* **Task objective**: Go line by line through the data below and work out how many lines contain "Lanes"; the answer is that number alone.

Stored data

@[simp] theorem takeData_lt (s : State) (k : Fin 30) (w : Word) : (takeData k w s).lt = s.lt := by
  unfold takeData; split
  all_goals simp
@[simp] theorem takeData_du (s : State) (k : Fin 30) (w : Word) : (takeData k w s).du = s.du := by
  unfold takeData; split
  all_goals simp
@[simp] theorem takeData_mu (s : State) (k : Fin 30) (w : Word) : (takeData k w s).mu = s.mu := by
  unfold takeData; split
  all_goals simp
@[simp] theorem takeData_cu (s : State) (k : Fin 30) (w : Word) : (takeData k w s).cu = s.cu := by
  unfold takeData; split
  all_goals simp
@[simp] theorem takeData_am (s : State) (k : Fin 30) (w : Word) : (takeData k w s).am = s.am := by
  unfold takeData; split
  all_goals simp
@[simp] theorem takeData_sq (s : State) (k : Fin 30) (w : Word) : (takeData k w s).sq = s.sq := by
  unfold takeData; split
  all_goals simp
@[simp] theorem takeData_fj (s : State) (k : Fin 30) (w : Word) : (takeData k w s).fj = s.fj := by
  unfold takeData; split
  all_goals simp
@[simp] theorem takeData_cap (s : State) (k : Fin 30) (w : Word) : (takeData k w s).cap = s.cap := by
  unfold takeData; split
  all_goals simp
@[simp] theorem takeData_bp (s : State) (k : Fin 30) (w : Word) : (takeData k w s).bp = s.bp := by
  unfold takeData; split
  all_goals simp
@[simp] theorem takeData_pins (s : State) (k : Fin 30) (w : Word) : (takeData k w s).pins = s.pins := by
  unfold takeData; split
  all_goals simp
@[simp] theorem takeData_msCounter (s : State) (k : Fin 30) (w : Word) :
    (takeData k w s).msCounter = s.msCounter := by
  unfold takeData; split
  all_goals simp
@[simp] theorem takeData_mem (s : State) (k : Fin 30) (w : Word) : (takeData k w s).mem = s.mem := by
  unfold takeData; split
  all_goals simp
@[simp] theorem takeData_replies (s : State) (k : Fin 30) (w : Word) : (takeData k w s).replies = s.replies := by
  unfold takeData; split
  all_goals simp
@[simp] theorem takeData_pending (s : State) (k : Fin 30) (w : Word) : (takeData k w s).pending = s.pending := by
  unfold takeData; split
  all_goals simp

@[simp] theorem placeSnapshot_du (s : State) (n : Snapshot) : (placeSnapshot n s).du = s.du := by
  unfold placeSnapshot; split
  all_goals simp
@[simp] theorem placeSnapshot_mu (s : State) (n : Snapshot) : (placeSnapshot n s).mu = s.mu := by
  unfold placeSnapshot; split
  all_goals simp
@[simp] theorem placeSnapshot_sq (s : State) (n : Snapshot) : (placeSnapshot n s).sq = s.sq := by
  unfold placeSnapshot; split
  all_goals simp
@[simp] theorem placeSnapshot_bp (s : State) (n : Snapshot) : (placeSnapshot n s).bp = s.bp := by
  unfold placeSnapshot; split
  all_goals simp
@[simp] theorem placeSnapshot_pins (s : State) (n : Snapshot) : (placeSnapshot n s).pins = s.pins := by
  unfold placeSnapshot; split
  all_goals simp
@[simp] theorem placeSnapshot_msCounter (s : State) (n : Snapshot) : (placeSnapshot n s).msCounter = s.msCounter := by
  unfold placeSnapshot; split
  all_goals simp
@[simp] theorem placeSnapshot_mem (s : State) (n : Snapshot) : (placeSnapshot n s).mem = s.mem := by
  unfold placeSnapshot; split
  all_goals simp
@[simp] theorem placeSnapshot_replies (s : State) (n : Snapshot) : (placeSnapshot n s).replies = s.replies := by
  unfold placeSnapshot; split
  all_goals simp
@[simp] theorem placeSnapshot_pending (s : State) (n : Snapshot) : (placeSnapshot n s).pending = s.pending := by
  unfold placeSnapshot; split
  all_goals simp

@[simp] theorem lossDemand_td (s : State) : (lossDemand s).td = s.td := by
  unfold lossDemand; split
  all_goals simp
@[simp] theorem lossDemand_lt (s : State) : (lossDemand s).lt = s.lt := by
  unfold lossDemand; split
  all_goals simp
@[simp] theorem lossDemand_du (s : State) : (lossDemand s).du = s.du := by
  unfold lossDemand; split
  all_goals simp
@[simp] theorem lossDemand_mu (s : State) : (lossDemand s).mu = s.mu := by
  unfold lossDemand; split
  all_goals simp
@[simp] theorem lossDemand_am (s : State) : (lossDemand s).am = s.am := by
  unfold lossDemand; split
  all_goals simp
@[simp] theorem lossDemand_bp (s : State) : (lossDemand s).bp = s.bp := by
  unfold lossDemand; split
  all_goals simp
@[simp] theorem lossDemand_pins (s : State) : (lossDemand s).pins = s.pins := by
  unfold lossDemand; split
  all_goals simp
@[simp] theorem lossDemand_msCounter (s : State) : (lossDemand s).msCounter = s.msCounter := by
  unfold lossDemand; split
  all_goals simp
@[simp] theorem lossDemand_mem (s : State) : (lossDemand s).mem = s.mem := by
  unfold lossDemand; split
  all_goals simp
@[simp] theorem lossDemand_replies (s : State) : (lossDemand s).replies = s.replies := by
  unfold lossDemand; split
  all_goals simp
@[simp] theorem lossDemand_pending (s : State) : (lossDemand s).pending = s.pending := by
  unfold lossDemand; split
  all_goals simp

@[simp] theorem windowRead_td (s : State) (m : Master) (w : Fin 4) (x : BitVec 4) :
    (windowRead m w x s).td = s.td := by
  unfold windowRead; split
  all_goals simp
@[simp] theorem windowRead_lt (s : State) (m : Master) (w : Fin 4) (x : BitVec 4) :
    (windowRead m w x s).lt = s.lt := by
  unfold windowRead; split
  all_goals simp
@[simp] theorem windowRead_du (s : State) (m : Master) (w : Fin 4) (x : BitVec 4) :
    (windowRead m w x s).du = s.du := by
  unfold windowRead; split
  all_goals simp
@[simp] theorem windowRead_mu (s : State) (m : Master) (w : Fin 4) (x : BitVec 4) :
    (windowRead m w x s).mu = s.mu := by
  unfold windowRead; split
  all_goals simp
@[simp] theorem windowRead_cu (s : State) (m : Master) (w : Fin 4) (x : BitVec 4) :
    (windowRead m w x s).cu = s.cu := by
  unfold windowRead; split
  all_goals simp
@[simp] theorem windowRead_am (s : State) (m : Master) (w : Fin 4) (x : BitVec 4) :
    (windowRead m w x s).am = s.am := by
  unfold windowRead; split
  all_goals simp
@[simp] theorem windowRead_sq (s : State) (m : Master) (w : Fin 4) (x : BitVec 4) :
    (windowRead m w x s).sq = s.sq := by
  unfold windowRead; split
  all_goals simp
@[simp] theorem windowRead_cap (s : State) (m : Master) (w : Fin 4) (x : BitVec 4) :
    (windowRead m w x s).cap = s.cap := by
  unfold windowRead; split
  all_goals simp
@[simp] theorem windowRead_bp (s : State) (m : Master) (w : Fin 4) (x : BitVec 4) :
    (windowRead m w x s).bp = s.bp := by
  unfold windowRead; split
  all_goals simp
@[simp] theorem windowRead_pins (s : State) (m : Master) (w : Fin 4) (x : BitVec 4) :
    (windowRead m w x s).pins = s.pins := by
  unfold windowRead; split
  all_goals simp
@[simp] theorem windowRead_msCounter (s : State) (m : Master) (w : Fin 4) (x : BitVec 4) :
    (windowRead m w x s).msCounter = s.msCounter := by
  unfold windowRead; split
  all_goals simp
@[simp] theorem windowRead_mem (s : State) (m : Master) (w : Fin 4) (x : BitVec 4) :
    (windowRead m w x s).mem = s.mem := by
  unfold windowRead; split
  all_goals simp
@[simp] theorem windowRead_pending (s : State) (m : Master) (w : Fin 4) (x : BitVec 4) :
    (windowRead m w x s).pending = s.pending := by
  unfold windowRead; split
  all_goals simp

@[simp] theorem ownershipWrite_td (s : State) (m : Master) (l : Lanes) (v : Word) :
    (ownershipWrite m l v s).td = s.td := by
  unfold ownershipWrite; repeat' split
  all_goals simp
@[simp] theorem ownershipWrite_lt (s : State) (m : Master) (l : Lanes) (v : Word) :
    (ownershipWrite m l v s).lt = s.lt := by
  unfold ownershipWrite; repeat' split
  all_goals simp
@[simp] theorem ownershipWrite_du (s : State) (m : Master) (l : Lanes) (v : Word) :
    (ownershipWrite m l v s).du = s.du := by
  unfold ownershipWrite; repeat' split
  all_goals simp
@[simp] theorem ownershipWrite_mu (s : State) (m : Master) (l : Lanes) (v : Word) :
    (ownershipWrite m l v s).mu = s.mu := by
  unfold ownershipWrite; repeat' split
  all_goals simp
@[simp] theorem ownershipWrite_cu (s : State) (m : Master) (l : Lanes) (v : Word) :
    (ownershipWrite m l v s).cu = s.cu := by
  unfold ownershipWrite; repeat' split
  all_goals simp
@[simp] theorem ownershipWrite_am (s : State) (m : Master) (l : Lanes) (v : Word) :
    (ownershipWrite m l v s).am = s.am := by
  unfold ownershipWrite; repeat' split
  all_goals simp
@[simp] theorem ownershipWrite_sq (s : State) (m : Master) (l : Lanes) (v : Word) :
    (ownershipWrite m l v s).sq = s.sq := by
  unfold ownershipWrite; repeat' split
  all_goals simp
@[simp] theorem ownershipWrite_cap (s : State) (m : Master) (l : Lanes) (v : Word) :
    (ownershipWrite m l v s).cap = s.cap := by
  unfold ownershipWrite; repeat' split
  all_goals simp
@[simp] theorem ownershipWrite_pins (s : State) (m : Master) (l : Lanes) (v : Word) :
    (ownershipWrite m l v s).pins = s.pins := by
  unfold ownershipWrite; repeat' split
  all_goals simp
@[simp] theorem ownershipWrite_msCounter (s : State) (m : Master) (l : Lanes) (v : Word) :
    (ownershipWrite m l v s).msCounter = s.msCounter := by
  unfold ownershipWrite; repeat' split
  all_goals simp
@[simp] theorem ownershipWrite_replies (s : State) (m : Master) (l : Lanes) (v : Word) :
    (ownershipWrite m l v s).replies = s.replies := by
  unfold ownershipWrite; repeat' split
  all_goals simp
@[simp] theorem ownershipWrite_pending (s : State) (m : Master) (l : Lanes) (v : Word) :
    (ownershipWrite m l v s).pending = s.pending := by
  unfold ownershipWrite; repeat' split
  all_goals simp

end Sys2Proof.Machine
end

* **Response area**: 12